Your assignment:
An exact, line-by-line copy is needed, beginning at the line with "let s3 := write" and ending at the last line of the listing below.

Source information:

/-- Requests that no longer stand are withdrawn. -/
def State.withdrawRequests (s : State) (d : Fin 2) : State :=
  (List.range 64).foldl (fun s i =>
    let c := coreAt d i
    let k := s.core c
    match k.request with
    | some r => if k.active && s.requestOver c r then s.setCore c { k with request := none } else s
    | none => s) s

/-- The job that a queue's request goes to (R79): on a core in AFF, of an EPRIO below the level; the lowest EPRIO, then the
highest JOBID (DEDUCED, log entry 32). -/
def State.requestTarget (s : State) (d : Fin 2) (aff : BitVec 64) (level : Nat) : Option CoreId :=
  (List.range 64).foldl (fun best i =>
    let c := coreAt d i
    let k := s.core c
    if !(k.active && k.stopped.isNone && aff.getLsbD i && decide (k.eprio.toNat < level)) then best else
    match best with
    | none => some c
    | some b =>
      let kb := s.core b
      if k.eprio.toNat < kb.eprio.toNat || (k.eprio == kb.eprio && decide (kb.jobid.toNat < k.jobid.toNat)) then some c else best) none

/-- A queue with a record and no eligible core posts a request (R79) (DEDUCED, log entry 32). -/
def State.postRequest (s : State) (d : Fin 2) (n : Nat) (h : HeadInfo) : State :=
  let q := (s.die d).queue n
  let standing := (List.range 64).any fun i => ((s.core (coreAt d i)).request.bind (·.queue)) == some n
  if q.held = 0 || standing || (s.lowest d q.aff (h.fuse.getD 0)).isSome then s else
  match s.requestTarget d q.aff (q.level h) with
  | none => s
  | some c =>
    let k := s.core c
    if k.request.isSome then s else s.setCore c { k with request := some ⟨some n, 0, q.head.toNat, q.level h, false⟩ }

/-- A replay ends in REPLAY_DIVERGE (R82). -/
def State.diverge (s : State) (d : Fin 2) (h : HeadInfo) : State :=
  let x := s.die d
  let t := x.trace
  let e := s.traceEntry t
  let seen (f : Rec → Word) : Word := match h.record with | some r => f r | none => 0
  let r : TrapRec :=
    { cause := cREPLAYDIVERGE, strm := .cs, precise := true, esc := false, nest := false, recf := false, eng := false, midx := 0
      inmac := false, pc := 0, jobid := 0, addr := 0, kind := 0, space := 0, halted := false, slots := 0, gsc := s.gsc
      core := 64 * d.val, detail := [BitVec.ofNat 64 t.next, entryHaddr e, entryFp e, seen (·.haddr), seen (·.fp)] }
  (s.setDie d { x with trace := { t with mode := 3, div := true, decision := none } }).postSupervisor d r

/-- The decision point of the present entry, when its core is idle (R82) (DEDUCED, log entry 31). -/
def State.decide_ (s : State) (d : Fin 2) : State :=
  let x := s.die d
  let t := x.trace
  if t.binds && t.decision.isNone && s.coreIdle (coreAt d (entryCore (s.traceEntry t))) then
    s.setDie d { x with trace := { t with decision := some s.clock } }
  else s

/-- A traced record that does not match stands at the head of the entry's queue, once the decision point has come (R82)
(DESIGN CHOICE, log entry 55), in a queue that is enabled (DESIGN CHOICE, log entry 65). -/
def State.mismatchHead (s : State) (d : Fin 2) (l : List (Nat × HeadInfo)) : Option HeadInfo :=
  let t := (s.die d).trace
  if !(t.binds && t.decision.isSome) then none else
  let e := s.traceEntry t
  match l.find? fun x => x.1 == entryQueue e with
  | some (_, h) => match h.record with
    | some r => if r.traced && !r.matchesEntry e then some h else none
    | none => none
  | none => none

/-- May the distributor of a die dispatch (R10, R449)? -/
def State.distributes (s : State) (d : Fin 2) : Bool :=
  (s.die d).state != 0 && !((List.range 4).all fun i => (s.core (systemAt d i)).stopped.isSome)

/-- DISTRIBUTOR_SELECTION: one slot of the distributor of die `unit`: withdrawals, the replay's decision point, the selection,
and the requests of the queues that found no core (R77 to R79, R82). -/
def execDistributorSelection (s : State) : Out :=
  if h : s.ctx.ev.unit < 2 then
    let d : Fin 2 := ⟨s.ctx.ev.unit, h⟩
    let s1 := (s.withdrawRequests d).decide_ d
    if !s1.distributes d then .next s1 else
    match State.headInfos d (List.range 64) s1 with
    | (s2, l) =>
      let s3 := match s2.mismatchHead d l with
        | some h => s2.diverge d h
        | none => s2
      let cs := l.filterMap fun x => s3.candOf d x.1 x.2
      let s4 := l.foldl (fun s x => s.postRequest d x.1 x.2) s3
      match bestCand (s3.die d).rr.toNat cs with
      | none => .next s4
      | some b =>
        let info := match l.find? fun x => x.1 == b.queue with
          | some x => x.2
          | none => ⟨none, none⟩
        .next ((s4.setDie d ((s4.die d).aged b cs)).select d b info)
  else .fault .noSuchUnit

/-- Has the distributor of a die anything to do in a slot? -/
def State.distBusy (s : State) (d : Fin 2) : Bool :=
  let x := s.die d
  (x.queues.toList.any fun q => q.en && q.held != 0) || (s.saved.any fun y => y.node && y.core.homeDie == d) ||
  ((List.range 64).any fun i => (s.core (coreAt d i)).request.isSome) || x.trace.binds

/-- Does a record that matches the present entry of a replay stand at the head of its queue (R82)? -/
def State.headMatches (s : State) (d : Fin 2) : Bool :=
  let e := s.traceEntry (s.die d).trace
  match (s.headInfo d ((s.die d).queue (entryQueue e))).2.record with
  | some r => r.matchesEntry e
  | none => false

/-- Is the present entry of a replay past its time with no matching record at the head, or its core outside the queue's AFF (R82)? A
core outside AFF counts before the decision point too (DESIGN CHOICE, log entry 55). -/
def State.replayOver (s : State) (d : Fin 2) : Bool :=
  let x := s.die d
  let t := x.trace
  let e := s.traceEntry t
  t.binds &&
  (!(x.queue (entryQueue e)).aff.getLsbD (entryCore e) ||
   (match t.decision with
    | some n => decide (n + x.rlim.toNat < s.clock) && !s.headMatches d
    | none => false))

/-- REPLAY_DIVERGE: no matching record within RLIM slots of the decision point on die `unit`, or a core that the queue does not
allow (R82). -/
def execReplayDiverge (s : State) : Out :=
  if h : s.ctx.ev.unit < 2 then
    let d : Fin 2 := ⟨s.ctx.ev.unit, h⟩
    if !s.replayOver d then .next s else
    match s.headInfo d ((s.die d).queue (entryQueue (s.traceEntry (s.die d).trace))) with
    | (s1, h) => .next (s1.diverge d h)
  else .fault .noSuchUnit

/-- The distributors' events of a slot. -/
def State.distEvents (s : State) : List Event :=
  (List.finRange 2).flatMap fun d =>
    (if s.distBusy d then [⟨Instr.distributorSelection, { EvArgs.zero with unit := d.val }⟩] else []) ++
    (if s.replayOver d then [⟨Instr.replayDiverge, { EvArgs.zero with unit := d.val }⟩] else [])

/-- The retirements of a slot. -/
def State.retireEvents (s : State) : List Event :=
  (allCores.filter s.retirable).map fun c => ⟨.jobRetirement, { EvArgs.zero with unit := c.val }⟩

/-! The instructions (R85 to R91). -/

/-- CONT (R85). -/
def execCont (f : RRR) (s : State) : Out :=
  s.issue fun s =>
    let c := s.ctx.core
    let va := s.getS f.a
    if va.toNat % 32 ≠ 0 then .trap s (accFault .load 2 (cALIGN, va.toNat))
    else s.fenced 3 fun s =>
      (((s.drainHost c fun _ => true).loadG c s.ctx.strm false va.toNat 32)).res fun s bs =>
        let r := Rec.ofBytes bs
        let prot (s : State) : Res := .trap s (accFault .load 2 (cPROT, va.toNat))
        let q := (s.die r.die).queue r.queue
        if r.malformed || q.closedTo s.me.asid then prot s
        else if r.join ≠ 0 then .done (s.arriveS f.d 1)
        else if q.full then Res.open s 0
        else match s.enqueueFor s.me bs with
          | (s1, true) => .done (s1.arriveS f.d 0)
          | (s1, false) => prot s1

/-- BPRIO clamped to the dispatch priority (R86); EPRIO follows in the next slot (R352). -/
def State.setBprio (s : State) (n : Nat) : State :=
  let k := s.me
  s.setMe { k with bprio := if k.dprio.toNat < n then k.dprio else BitVec.ofNat 3 n }

/-- PRIO (R86). -/
def execPrio (f : RI) (s : State) : Out :=
  s.issue fun s => .done ((s.setBprio f.imm.toNat).putS 1 f.d (s.me.bprio.setWidth 64))

/-- A write of DMR (R87). -/
def State.setDomain (s : State) (v : Word) (go : State → Word → Res) : Res :=
  if s.me.barPend ≠ 0 then Res.open s 0
  else if !dmrOk v then .trap s { cause := cILLFIELD, addr := v }
  else go (s.setMe { s.me with dmr := v, bib := 0 }) s.me.dmr

/-- DOMAIN (R87). -/
def execDomain (f : RRR) (s : State) : Out :=
  s.issue fun s => s.setDomain (s.getS f.a) fun s old => .done (s.arriveS f.d old)

/-- JOINI (R88). -/
def execJoini (f : RX) (s : State) : Out :=
  s.issue fun s =>
    let c := s.ctx.core
    let va := s.getS f.a
    if va.toNat % 32 ≠ 0 then .trap s (accFault .atomic 2 (cALIGN, va.toNat)) else
    match s.atomCheck c s.ctx.strm (va.toNat + 16 : Nat) 4 with
    | (s1, .error t) => .trap s1 t
    | (s1, .ok ps) =>
      let s2 := s1.mark s.walker .atomic ps
      let pa := match ps with | p :: _ => p.pa | [] => 0
      let old := leNat (s2.readPieces ps)
      let new := (old : Int) + f.x.toInt
      if new < 0 ∨ (0xFFFFFFFF : Int) < new then .done (s2.arriveS f.d (BitVec.allOnes 64))
      else
        let write (s : State) : State := State.writePieces s.me.jobid s ps (leBytes new.toNat 4)
        if old = 0 ∨ new ≠ 0 then .done ((write s2).arriveS f.d (BitVec.ofNat 64 old))
        else s2.fenced 3 fun s2 =>
          let s3 := write (s2.drainHost c fun _ => true)
          match s3.enqueueFor s3.me (s3.mem.readN (pa - 16) 32) with
          | (s4, true) => .done (s4.arriveS f.d (BitVec.ofNat 64 old))
          | (s4, false) => .trap s4 (accFault .atomic 2 (cPROT, va.toNat))

/-- SELF (R89). -/
def execSelf (f : RRR) (s : State) : Out := s.issue fun s => .done (s.putS 1 f.d s.me.raddr)

/-- TRCREC and TRCRPL (R90): the mode that they start; an operand of 0 leaves DIV, FULL and NEXT as they were (DESIGN CHOICE, log
entry 55). -/
def State.startTrace (s : State) (f : RRR) (mode : Nat) : Res :=
  let x := s.myDie
  match (s.getS f.a).toNat with
  | 0 => .done (s.setMyDie { x with trace := { x.trace with mode := 0, decision := none } })
  | 1 => .done (s.setMyDie { x with trace := ⟨mode, 0, false, false, x.trcbase.toNat, x.trclen.toNat, none⟩ })
  | _ => .trap s { cause := cILLFIELD, addr := s.getS f.a }

/-- TRCREC (R90). -/
def execTrcrec (f : RRR) (s : State) : Out := s.issue fun s => s.startTrace f 1
/-- TRCRPL (R90). -/
def execTrcrpl (f : RRR) (s : State) : Out := s.issue fun s => s.startTrace f 2

/-- "TRCSTAT value" (R91). -/
def Trace.word (t : Trace) : Word :=
  BitVec.ofNat 64 (t.mode % 4 + (if t.full then 4 else 0) + (if t.div then 8 else 0) + t.next % 2 ^ 32 * 2 ^ 32)

/-- TRCSTAT (R91). -/
def execTrcstat (f : RRR) (s : State) : Out := s.issue fun s => .done (s.arriveS f.d s.myDie.trace.word)

end Sys2Proof.Machine
end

Response:
          let s3 := write (s2.drainHost c fun _ => true)
          match s3.enqueueFor s3.me (s3.mem.readN (pa - 16) 32) with
          | (s4, true) => .done (s4.arriveS f.d (BitVec.ofNat 64 old))
          | (s4, false) => .trap s4 (accFault .atomic 2 (cPROT, va.toNat))

/-- SELF (R89). -/
def execSelf (f : RRR) (s : State) : Out := s.issue fun s => .done (s.putS 1 f.d s.me.raddr)

/-- TRCREC and TRCRPL (R90): the mode that they start; an operand of 0 leaves DIV, FULL and NEXT as they were (DESIGN CHOICE, log
entry 55). -/
def State.startTrace (s : State) (f : RRR) (mode : Nat) : Res :=
  let x := s.myDie
  match (s.getS f.a).toNat with
  | 0 => .done (s.setMyDie { x with trace := { x.trace with mode := 0, decision := none } })
  | 1 => .done (s.setMyDie { x with trace := ⟨mode, 0, false, false, x.trcbase.toNat, x.trclen.toNat, none⟩ })
  | _ => .trap s { cause := cILLFIELD, addr := s.getS f.a }

/-- TRCREC (R90). -/
def execTrcrec (f : RRR) (s : State) : Out := s.issue fun s => s.startTrace f 1
/-- TRCRPL (R90). -/
def execTrcrpl (f : RRR) (s : State) : Out := s.issue fun s => s.startTrace f 2

/-- "TRCSTAT value" (R91). -/
def Trace.word (t : Trace) : Word :=
  BitVec.ofNat 64 (t.mode % 4 + (if t.full then 4 else 0) + (if t.div then 8 else 0) + t.next % 2 ^ 32 * 2 ^ 32)

/-- TRCSTAT (R91). -/
def execTrcstat (f : RRR) (s : State) : Out := s.issue fun s => .done (s.arriveS f.d s.myDie.trace.word)

end Sys2Proof.Machine
end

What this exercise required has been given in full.